I can’t sum up the time or the significance of Australia in a paragraph, I needed a blog. The funny thing is, it all started with a blog. I was reading IVANs solo adventures, had a talk with him and then made a decision. I was going to Australia. For me the idea of writing on the blog came from sheer laziness. I got tired of telling everyone individually “how was it going” and “what the weather was like”. It is way easier if the two of us write about it in the blog and… 4 weeks later we were knee deep in shit and our blog was gold. It was something we wanted to write because the experiences were truly unbelievable.
As time went by, it started becoming more personal. Actual thought and time went in to it. We didn’t just find adventures, we went looking for them. Our lives and the blog went hand in hand. The dream was there, we were going to travel the world, write an amazing blog and everything will work out for us. This is our career, our path in life. This was the closest I had come to succeeding in a really big dream of mine. In general IVAN and I believe that our downfall was the “media scandal.” We should have ridden that wave of attention and clicks on the blog to the sunset, but we didn’t. Instead we dropped off the grid and kept lurking. Writing our material but never sharing it. When we did come back it felt like back to square one. There was not enough time in Australia and momentum in Estonia to keep it up. After moving back our lives slowed down and so did our blog. Neither of us enjoyed what we wrote. It was more of a chore than something you love. Our blog had lost its magic.
My last failed dream was to become a streamer. I’d sit at home behind my computer and play video games for a living. Other people would watch me play and hear the commentary, sounded simple enough. I got myself a great set-up, plugged myself in and started grinding. Playing games, promoting myself, talking shit, hosting CS:GO tournaments, casting, creating events and just busting my ass for a year. During that time I also worked around 250-300 hours a month as a security guard and lived in a toxic relationship.

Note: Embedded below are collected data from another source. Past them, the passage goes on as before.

/-- Is a command one the part can be given? (DESIGN CHOICE, log entry 12.) -/
def wellFormed : Instr → Bool
  | .bar0BadAccess m _ off detail => okMaster m && decide (off < 2 ^ 26) && decide (detail < 16)
  | .reg64LoRead m off => okMaster m && decide (off < 2 ^ 26)
  | .reg64HiWrite m off v => okMaster m && decide (off < 2 ^ 26) && decide (v < 2 ^ 32)
  | .rcRead m off => okMaster m && decide (off < 2 ^ 26)
  | .registerWrite m off v hwSet => okMaster m && decide (off < 2 ^ 26) && decide (v < 2 ^ 32) && decide (hwSet < 2 ^ 48)
  | .powerUp _ => true
  | .powerRemoval => true
  | .brownOut => true
  | .vioExcursion => true
  | .vaonExcursion => true
  | .perstNAssert => true
  | .perstNRelease _ => true
  | .hotReset => true
  | .linkDown => true
  | .functionLevelReset f => decide (f < 17)
  | .bootStep2 v _ _ => decide (v < 2 ^ 32)
  | .bootStep3 v faulted => decide (v < 2 ^ 32) && decide (faulted < 16)
  | .bootStep4 v _ => decide (v < 2 ^ 32)
  | .bootStep5 v badCores => decide (v < 2 ^ 32) && decide (badCores < 2 ^ 36)
  | .bootStep6 v _ => decide (v < 2 ^ 32)
  | .bootStepOutOfOrder v => decide (v < 2 ^ 32)
  | .bootStepEnd timeUs => decide (timeUs < 2 ^ 24)
  | .resetCore v => decide (v < 2 ^ 32)
  | .resetCluster v => decide (v < 2 ^ 32)
  | .resetPartition v => decide (v < 2 ^ 32)
  | .unitUncorrectableReset level chest target => decide (level < 3) && decide (chest < 4) && decide (target < 32)
  | .partialResetEnd level chest target badCores => decide (level < 3) && decide (chest < 4) && decide (target < 32) && decide (badCores < 512)
  | .islandRegulatorFault u => decide (u < 36)
  | .arrSlotIssue u sub => decide (u < 36) && decide (sub < 16)
  | .arrFillRow u sub => decide (u < 36) && decide (sub < 16)
  | .arrSlotComplete u sub => decide (u < 36) && decide (sub < 16)
  | .blockRotation u sub => decide (u < 36) && decide (sub < 16)
  | .drain u sub => decide (u < 36) && decide (sub < 16)
  | .arrHold u _ => decide (u < 36)
  | .arrDuty u v => decide (u < 36) && decide (v < 2 ^ 32)
  | .dutyWindow u => decide (u < 36)
  | .landingWrite w => okLand w
  | .epilogueInvocation u => decide (u < 36)
  | .prologueInvocation u sub => decide (u < 36) && decide (sub < 16)
  | .vNop u f => decide (u < 36) && okVec f
  | .vAdd u f => decide (u < 36) && okVec f
  | .vSub u f => decide (u < 36) && okVec f
  | .vMul u f => decide (u < 36) && okVec f
  | .vFma u f => decide (u < 36) && okVec f
  | .vFms u f => decide (u < 36) && okVec f
  | .vMax u f => decide (u < 36) && okVec f
  | .vMin u f => decide (u < 36) && okVec f
  | .vUna u f => decide (u < 36) && okVec f
  | .vCmp u f => decide (u < 36) && okVec f
  | .vSel u f => decide (u < 36) && okVec f
  | .vCvt u f => decide (u < 36) && okVec f
  | .vExp2 u f => decide (u < 36) && okVec f
  | .vLog2 u f => decide (u < 36) && okVec f
  | .vRcp u f => decide (u < 36) && okVec f
  | .vRsqrt u f => decide (u < 36) && okVec f
  | .vShuf u f => decide (u < 36) && okVec f
  | .vRred u f => decide (u < 36) && okVec f
  | .vStrd u f => decide (u < 36) && okVec f
  | .vStwr u f => decide (u < 36) && okVec f
  | .vPgen u f => decide (u < 36) && okVec f
  | .vPlog u f => decide (u < 36) && okVec f
  | .vLd u f => decide (u < 36) && okVec f
  | .vSt u f => decide (u < 36) && okVec f
  | .vSend u f => decide (u < 36) && okVec f
  | .sendArrival u => decide (u < 36)
  | .vRecv u f => decide (u < 36) && okVec f
  | .vSop u f => decide (u < 36) && okVec f
  | .merge u req => decide (u < 36) && okMerge req
  | .deferredChain u => decide (u < 36)
  | .finishPass u => decide (u < 36)
  | .operationStart u => decide (u < 36)
  | .shapeRecordRead u _ => decide (u < 36)
  | .fetchUnit u op _ => decide (u < 36) && decide (op < 2)
  | .memoryRead q _ => okReq q
  | .memoryWrite q => okReq q
  | .partialWrite q _ => okReq q
  | .correctedWriteBack u => decide (u < 36)
  | .scrubBurst u ch _ => decide (u < 36) && decide (ch < 8)
  | .refreshDue u bank => decide (u < 36) && decide (bank < 256)
  | .refresh u bank => decide (u < 36) && decide (bank < 256)
  | .rowRemap u bank row => decide (u < 36) && decide (bank < 256) && decide (row < 4096)
  | .channelRetire u v => decide (u < 36) && decide (v < 2 ^ 32)
  | .channelErrorThreshold u ch => decide (u < 36) && decide (ch < 8)
  | .channelRetrainFail u ch => decide (u < 36) && decide (ch < 9)
  | .channelToSpare u => decide (u < 36)
  | .rewritePassEnd u => decide (u < 36)
  | .channelCutOff u => decide (u < 36)
  | .atomicAdd q => okAtom q
  | .atomicFadd q => okAtom q
  | .atomicSmax q => okAtom q
  | .atomicSmin q => okAtom q
  | .atomicUmax q => okAtom q
  | .atomicUmin q => okAtom q
  | .atomicFmax q => okAtom q
  | .atomicFmin q => okAtom q
  | .atomicSwap q => okAtom q
  | .atomicCas q => okAtom q
  | .slotFp32Contribution q => okReq q
  | .slotFixedContribution q => okReq q
  | .slotZero q => okReq q
  | .slotRead q => okReq q
  | .marginTestStart u v => decide (u < 36) && decide (v < 2 ^ 32)
  | .marginTestEnd u errors => decide (u < 36) && decide (errors < 2 ^ 32)
  | .runSubmit u _ by_ => decide (u < 36) && okSub by_
  | .pupRunGo u m => decide (u < 36) && okMaster m
  | .runStart u => decide (u < 36)
  | .cueDispatch u => decide (u < 36)
  | .cueEnd u => decide (u < 36)
  | .returnRecords u => decide (u < 36)
  | .runEnd u => decide (u < 36)
  | .pupHalt u _ => decide (u < 36)
  | .pNop u f iter => decide (u < 36) && okPup f && decide (iter < 2 ^ 20)
  | .pLdc u f iter => decide (u < 36) && okPup f && decide (iter < 2 ^ 20)
  | .pStc u f iter => decide (u < 36) && okPup f && decide (iter < 2 ^ 20)
  | .pCmul u f iter => decide (u < 36) && okPup f && decide (iter < 2 ^ 20)
  | .pCfma u f iter => decide (u < 36) && okPup f && decide (iter < 2 ^ 20)
  | .pCfmb u f iter => decide (u < 36) && okPup f && decide (iter < 2 ^ 20)
  | .pLds u f iter => decide (u < 36) && okPup f && decide (iter < 2 ^ 20)
  | .pSacc u f iter => decide (u < 36) && okPup f && decide (iter < 2 ^ 20)
  | .pBcv u f iter => decide (u < 36) && okPup f && decide (iter < 2 ^ 20)
  | .pAdd u f iter => decide (u < 36) && okPup f && decide (iter < 2 ^ 20)
  | .pMul u f iter => decide (u < 36) && okPup f && decide (iter < 2 ^ 20)
  | .pFma u f iter => decide (u < 36) && okPup f && decide (iter < 2 ^ 20)
  | .pMax u f iter => decide (u < 36) && okPup f && decide (iter < 2 ^ 20)
  | .pLim u f iter => decide (u < 36) && okPup f && decide (iter < 2 ^ 20)
  | .pRsum u f iter => decide (u < 36) && okPup f && decide (iter < 2 ^ 20)
  | .pRmax u f iter => decide (u < 36) && okPup f && decide (iter < 2 ^ 20)
  | .pExp2 u f iter => decide (u < 36) && okPup f && decide (iter < 2 ^ 20)
  | .pExp2r u f iter => decide (u < 36) && okPup f && decide (iter < 2 ^ 20)
  | .pSop u f iter => decide (u < 36) && okPup f && decide (iter < 2 ^ 20)
  | .pPuts u f iter => decide (u < 36) && okPup f && decide (iter < 2 ^ 20)
  | .pPutv u f iter => decide (u < 36) && okPup f && decide (iter < 2 ^ 20)
  | .pEnd u f iter => decide (u < 36) && okPup f && decide (iter < 2 ^ 20)
  | .kvCreate c => decide (c < 4)
  | .kvFork c => decide (c < 4)
  | .kvAppend c => decide (c < 4)
  | .kvVerifyCommit c => decide (c < 4)
  | .kvFree c => decide (c < 4)
  | .kvOpResume c => decide (c < 4)
  | .kvmHold _ => true
  | .layoutLoad v => decide (v < 2 ^ 32)
  | .imageFetchEnd _ => true
  | .layoutCommit _ => true
  | .layoutStart v => decide (v < 2 ^ 32)
  | .layoutUnload v => decide (v < 2 ^ 32)
  | .epochStart => true
  | .slotStart i _ => decide (i < 2 ^ 16)
  | .sendDataReady i _ => decide (i < 2 ^ 16)
  | .memberReady => true
  | .epochBoundary => true
  | .groupBroken => true
  | .actSwitch => true
  | .flitIdle p f => decide (p < 8) && okFlit f
  | .sched p f => decide (p < 8) && okFlit f
  | .fabricRead p f => decide (p < 8) && okFlit f
  | .fabricWrite p f => decide (p < 8) && okFlit f
  | .fabricAtomic p f => decide (p < 8) && okFlit f
  | .fabricData p f => decide (p < 8) && okFlit f
  | .fabricDone p f => decide (p < 8) && okFlit f
  | .close p f => decide (p < 8) && okFlit f
  | .time p f => decide (p < 8) && okFlit f
  | .assignId p f => decide (p < 8) && okFlit f
  | .setBound p f => decide (p < 8) && okFlit f
  | .init p f => decide (p < 8) && okFlit f
  | .flitDropped p f => decide (p < 8) && okFlit f
  | .flitSend p => decide (p < 8)
  | .replayTimeout p => decide (p < 8)
  | .requestTimeout tag => decide (tag < 4096)
  | .timeSourceLoss p => decide (p < 8)
  | .portEnable p v => decide (p < 8) && decide (v < 2 ^ 32)
  | .portRetrain p => decide (p < 8)
  | .portLoopback p mode => decide (p < 8) && decide (mode < 2)
  | .laneRetire p lanes => decide (p < 8) && decide (lanes < 256)
  | .laneErrorWindow p lane errors codewords => decide (p < 8) && decide (lane < 8) && decide (errors < 2 ^ 32) && decide (codewords < 2 ^ 32)
  | .laneSignalLoss p lane => decide (p < 8) && decide (lane < 8)
  | .portTrainingEnd p _ remote => decide (p < 8) && decide (remote < 256)
  | .meshPacket chest router p => decide (chest < 4) && decide (router < 10) && okMesh p
  | .edgeFlitReceive k m f _ => decide (k < 8) && decide (m < 16) && okEdge f
  | .edgeReplayTimeout k m => decide (k < 8) && decide (m < 16)
  | .edgeRetrain k => decide (k < 8)
  | .edgeFramingLoss k => decide (k < 8)
  | .edgeTrainingEnd k _ => decide (k < 8)
  | .edgeFullRetrain k => decide (k < 8)
  | .edgeAttemptTimeout k => decide (k < 8)
  | .edgeRetire k => decide (k < 8)
  | .edgeStable k => decide (k < 8)
  | .requestLeave q => okPort q
  | .arbiterGrant a => okArb a
  | .scaleFactorArrive master slice => decide (master < 256) && decide (slice < 36)
  | .qosCommit v => decide (v < 2 ^ 32)
  | .starvation arb input => decide (arb < 12288) && decide (input < 64)
  | .bar2Read addr len => decide (addr < 2 ^ 39) && decide (len < 4097)
  | .bar2Write addr _ _ => decide (addr < 2 ^ 39)
  | .poisonedWrite addr => decide (addr < 2 ^ 64)
  | .fetchadd addr size v => decide (addr < 2 ^ 39) && decide (size < 17) && decide (v < 2 ^ 64)
  | .swapAtomicop addr size v => decide (addr < 2 ^ 39) && decide (size < 17) && decide (v < 2 ^ 64)
  | .casAtomicop addr size cmp v => decide (addr < 2 ^ 39) && decide (size < 17) && decide (cmp < 2 ^ 64) && decide (v < 2 ^ 64)
  | .doorbell t v => decide (t < 1088) && decide (v < 2 ^ 32)
  | .cqHead t v => decide (t < 1088) && decide (v < 2 ^ 32)
  | .trayEnable t v => decide (t < 1088) && decide (v < 2 ^ 32)
  | .trayDisable t v => decide (t < 1088) && decide (v < 2 ^ 32)
  | .trayFetch t _ => decide (t < 1088)
  | .entryAccept t _ => decide (t < 1088)
  | .entryDispatch t _ => decide (t < 1088)
  | .workFinish u => decide (u < 36)
  | .copyIn _ _ => true
  | .copyOut _ _ => true
  | .completionRecordWrite t => decide (t < 1088)
  | .reqclass i v => decide (i < 17) && decide (v < 2 ^ 32)
  | .wdkick i => decide (i < 17)
  | .watchdogExpiry i => decide (i < 17)
  | .heartbeat answered => decide (answered < 2 ^ 17)
  | .pigeonholeSend m i => okMaster m && decide (i < 64)
  | .pigeonholeTake m i => okMaster m && decide (i < 64)
  | .mbxBindWrite m i v => okMaster m && decide (i < 64) && decide (v < 2 ^ 32)
  | .mbxLock m v => okMaster m && decide (v < 2 ^ 32)
  | .mctpSend _ => true
  | .mctpOther _ => true
  | .logPathReturn c => decide (c < 4)
  | .logWord0Read m slot => okMaster m && decide (slot < 512)
  | .errInjectArm m v => okMaster m && decide (v < 2 ^ 32)
  | .intEnableWrite v => decide (v < 2 ^ 32)
  | .powerSample pkg _ _ => decide (pkg < 2 ^ 32)
  | .thermalModelUpdate c _ => decide (c < 4)
  | .sensorSample c i _ => decide (c < 4) && decide (i < 116)
  | .fallbackRelease c i => decide (c < 4) && decide (i < 116)
  | .budgetExchange c withheld => decide (c < 4) && decide (withheld < 2 ^ 32)
  | .budgetMessage c from_ demand ceiling => decide (c < 4) && decide (from_ < 4) && decide (demand < 2 ^ 32) && decide (ceiling < 2 ^ 32)
  | .budgetMissing c from_ => decide (c < 4) && decide (from_ < 4)
  | .packageCheck => true
  | .governorUpdate c => decide (c < 4)
  | .sprintWindowClose _ ms => decide (ms < 2 ^ 32)
  | .pwrModeWrite v => decide (v < 2 ^ 32)
  | .pwrCapWrite v => decide (v < 2 ^ 32)
  | .pwrbrkNAssert => true
  | .pwrbrkNRelease => true
  | .thmCoolantWrite v => decide (v < 2 ^ 32)
  | .coolantStale => true
  | .coolingDegraded => true
  | .coolingRecovered => true
  | .coolFaultNAssert => true
  | .pauseComplete => true
  | .pausedRequestTimeout => true
  | .resume => true
  | .disagreeWindowEnd c h => decide (c < 4) && decide (h < 22)
  | .bstPark v _ => decide (v < 2 ^ 32)
  | .parkTestEnd fails _ _ _ => decide (fails < 2 ^ 32)
  | .supplySample _ => true
  | .tokenRegisterOwnerKey _ => true
  | .tokenRevokeOwnerKey _ => true
  | .tokenDebugUnlock => true
  | .fuseBurnEnd _ => true
  | .debugZeroEnd => true
  | .jtagBypass => true
  | .jtagIdcode => true
  | .jtagSamplePreload => true
  | .jtagExtest => true
  | .jtagClamp => true
  | .jtagPrivate ir => decide (ir < 64)
  | .getVersion => true
  | .getCapabilities => true
  | .negotiateAlgorithms _ => true
  | .getDigests => true
  | .getCertificate slot offset length => decide (slot < 2 ^ 16) && decide (offset < 2 ^ 16) && decide (length < 2 ^ 16)
  | .challenge slot _ => decide (slot < 2 ^ 16)
  | .getMeasurements index _ _ => decide (index < 256)
  | .keyExchange slot => decide (slot < 2 ^ 16)
  | .finishSpdm session _ => decide (session < 2 ^ 32)
  | .spdmHeartbeat session => decide (session < 2 ^ 32)
  | .keyUpdate session => decide (session < 2 ^ 32)
  | .endSession session => decide (session < 2 ^ 32)
  | .spdmUnsupported code => decide (code < 256)
  | .ideKm session stream msg sub keySet _ => decide (session < 2 ^ 32) && decide (stream < 256) && decide (msg < 256) && decide (sub < 4) && decide (keySet < 2)
  | .badFlitReceived p b _ => decide (p < 8) && decide (b.length = 256)
  | .edgeLaneRepair k m _ => decide (k < 8) && decide (m < 16)
  | .sensorNoConversion c i => decide (c < 4) && decide (i < 116)
  | .coolFaultNRelease => true
  | .controlCoreStart i => decide (i < 17)
  | .mctpRouteToBmc => true
  | .plinthFloorFailure c => decide (c < 4)
  | .tokenRefusedKind => true
  | .kvUnlistedOp c => decide (c < 4)
  | .resetLevelRefused v => decide (v < 2 ^ 32)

The peak of that year culminated with me getting a promotion at work and having over a 100 people watch me cast a live Counter Strike: Global Offensive tournament I hosted. I guess you can figure which of those three things gave out first.
I believe that we can all juggle three balls at the same time. Most of us can deal with even more than that. The downside with juggling is that when you mess up, all the balls are going to try to fall. If you’re not quick enough, you’re going to lose everything. My relationship ended first. Turns out that my friends were right, she was crazy. In a marriage the wife takes half, I just lost my passion for everything.
When I started this entry I wasn’t sure why I wanted to write about my failed dreams, but I knew I did. It took me six months to feel the same as I did before I met her, and another six to have motivation and passion. I started hitting the gym, reading books at work, writing and running Dungeons and Dragons for my friends, watching good movies and thinking about The Blog. It’s all of those dreams that I’ve had. All of that time I spent on making them work weren’t for vain. In each and every lesson there is something to be learnt. If it weren’t for math, I’d be dumb as shit. If it weren’t for judo, I’d be fat as shit. If it weren’t for movies, I wouldn’t be me. If it weren’t for The Blog, I wouldn’t know what I want out of life. If it weren’t for streaming… sometimes it’s just not meant to be.